One of the things that the Power by Purpose programme gave me was being able to meet with other people from other water sports, and actually hearing their issues, reminding me of my own issues with the same thing, as sports people and as water sports people we’re uniquely placed to really understand what the waterways need. Because we spend so much time on them, and in them, and next to them, that it’s really just really knitted into the lifestyle that we lead.

So we’re acutely aware of what the temperature might be, what the flow rate might be, what the wind is going to be, because it really entirely affects how we are able to do our own sports. And, yeah, there’s some really exciting work going on behind the scenes at the moment, fingers crossed, working with a number of NGBs [National Governing Bodies], within the UK that are all water based to see if we can join our voices together and have a much louder impact on trying to improve our water within the UK.

Yvette – After Paris, and after you’ve made that decision on what’s happening with your rowing, do you think that now, you feel so much more empowered, and you’ve got more agency over your own sort of thoughts? Do you feel that maybe you might go into something more activism and advocacy?

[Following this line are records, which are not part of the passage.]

/-- The meaning of Set Endpoint ID: an ID other than 0 and 0xFF is taken, and what waited for the tray goes out (R378). -/
def execSetEndpointId (hdr : MctpHeader) (data : List Byte) (s : State) : Host.Outcome State Fault Refusal :=
  mctpRow hdr s fun m =>
    let op := nfld (bytesAt data 0 1) 0 2
    let eid := bytesAt data 1 1
    if data.length != 2 then mctpRespond m hdr 1 [3]
    else if decide (1 < op) || eid == 0 || eid == 0xFF then mctpRespond m hdr 1 [2]
    else trayOpens (mctpRespond { m with side := { m.side with eid := eid } } hdr 1 [0, 0, BitVec.ofNat 8 eid, 0])

/-- The meaning of Get Endpoint ID. -/
def execGetEndpointId (hdr : MctpHeader) (s : State) : Host.Outcome State Fault Refusal :=
  mctpRow hdr s fun m => mctpRespond m hdr 2 [0, BitVec.ofNat 8 m.side.eid, 0, 0]

/-- The meaning of Get MCTP Version Support: version 1.3 of the base and of type 0; other types are not supported. -/
def execGetMctpVersionSupport (hdr : MctpHeader) (mtype : Nat) (s : State) : Host.Outcome State Fault Refusal :=
  mctpRow hdr s fun m =>
    if mtype = 0xFF ∨ mtype = 0 then mctpRespond m hdr 4 [0, 1, 0xF1, 0xF3, 0xF0, 0]
    else mctpRespond m hdr 4 [0x80]

/-- The meaning of Get Message Type Support: types 0x00 and 0x7F (R375). -/
def execGetMessageTypeSupport (hdr : MctpHeader) (s : State) : Host.Outcome State Fault Refusal :=
  mctpRow hdr s fun m => mctpRespond m hdr 5 [0, 2, 0x00, 0x7F]

/-- The meaning of Get Vendor Defined Message Support: one set, named by the enterprise number (R376). -/
def execGetVendorDefinedMessageSupport (hdr : MctpHeader) (selector : Nat) (s : State) :
    Host.Outcome State Fault Refusal :=
  mctpRow hdr s fun m =>
    if selector = 0 then mctpRespond m hdr 6 [0, 0xFF, 1, 0x00, 0x3F, 0xE5, 0xA1, 0, 0]
    else mctpRespond m hdr 6 [2]

/-- The meaning of any other control command: ERROR_UNSUPPORTED_CMD (R375). -/
def execErrorUnsupportedCmd (hdr : MctpHeader) (code : Nat) (s : State) : Host.Outcome State Fault Refusal :=
  mctpRow hdr s fun m => mctpRespond m hdr code [5]

/-- The meaning of an Abyel message: a COMMAND is offered to the packet checks; one above 1,022 words is answered with
DOES_NOT_FIT; any other message is discarded (R376). -/
def execMctpCommand (hdr : MctpHeader) (data : List Byte) (s : State) : Host.Outcome State Fault Refusal :=
  mctpRow hdr s fun m =>
    let body := data.drop 8
    if data.take 5 != [0x7F, 0x00, 0x3F, 0xE5, 0xA1] || bytesAt data 5 1 != 1 || hf m R.HUB_STATUS_FW_IN_SERVICE == 0 then m
    else
      let m := { m with side := { m.side with lastCommand := gtcNow m, replyTags := m.side.replyTags ++ [hdr.tag] } }
      offerPacket m .sideband body (if 4 * 1022 < body.length then St.doesNotFit else 0)

end Sys2Proof.Machine
end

Imogen – I think it’s going to be part of my identity forever, along the lines of living in line with your values, giving you more empowerment, once you’ve decided that something’s important and you care about it, you just notice it more and more and more in the world around you. It definitely serves as a ripple effect to change other aspects of your life. I’m trying not to buy any new clothes this year, for example, that was my next step, to influence my personal impact on this side of things. I’d like to think that if I just keep trying to take these next steps that feel important to me, from what I see, from what I think’s really important to deal with, I always want to try and use my voice for good and to advocate for the things that I feel as important. I’d say, for me, it’s a bit of a tricky decision in terms of career, I’ve accepted a job as a foundation doctor that will start in August of this year, which is very exciting. So that’s going to take up a bit of my time. But I know that I’m somebody who thrives off of having lots of eggs in different baskets, and enjoying just having lots of things I’m interested in, and the rivers, our waterways, the seas, the climate, is always going to be one of those things, as well.

I think as a GP, or as going into being that foundation doctor, the intrinsic links between human health and our environment, are massive, and are hugely underreported and undervalued, it’s something that the research is only just starting to catch up on and only just scratching the surface of, so I guess in many ways you are incredibly well placed to actually take that initiative and take that information forward in your career as a doctor because, you’ve got that link from both sides of how our humanity is linked to the world around us and how we can kind of actually gain perspective of that I imagine. That’s a huge part of the GPS that I’m friends with, that’s a really big part of how they behave as doctors now and how actually human health and natural the natural world are becoming finally linked together.

Yvette – , Thank you, Imogen, I am so grateful for your time this morning, all I can say is the best of luck for the coming months as all that hard work and training culminates in Paris, and we look forward to hearing more and working with you in the future.

Wishing Imogen all the best at this year’s Olympics, and a huge thank you to her for platforming the UK’s polluted water crisis.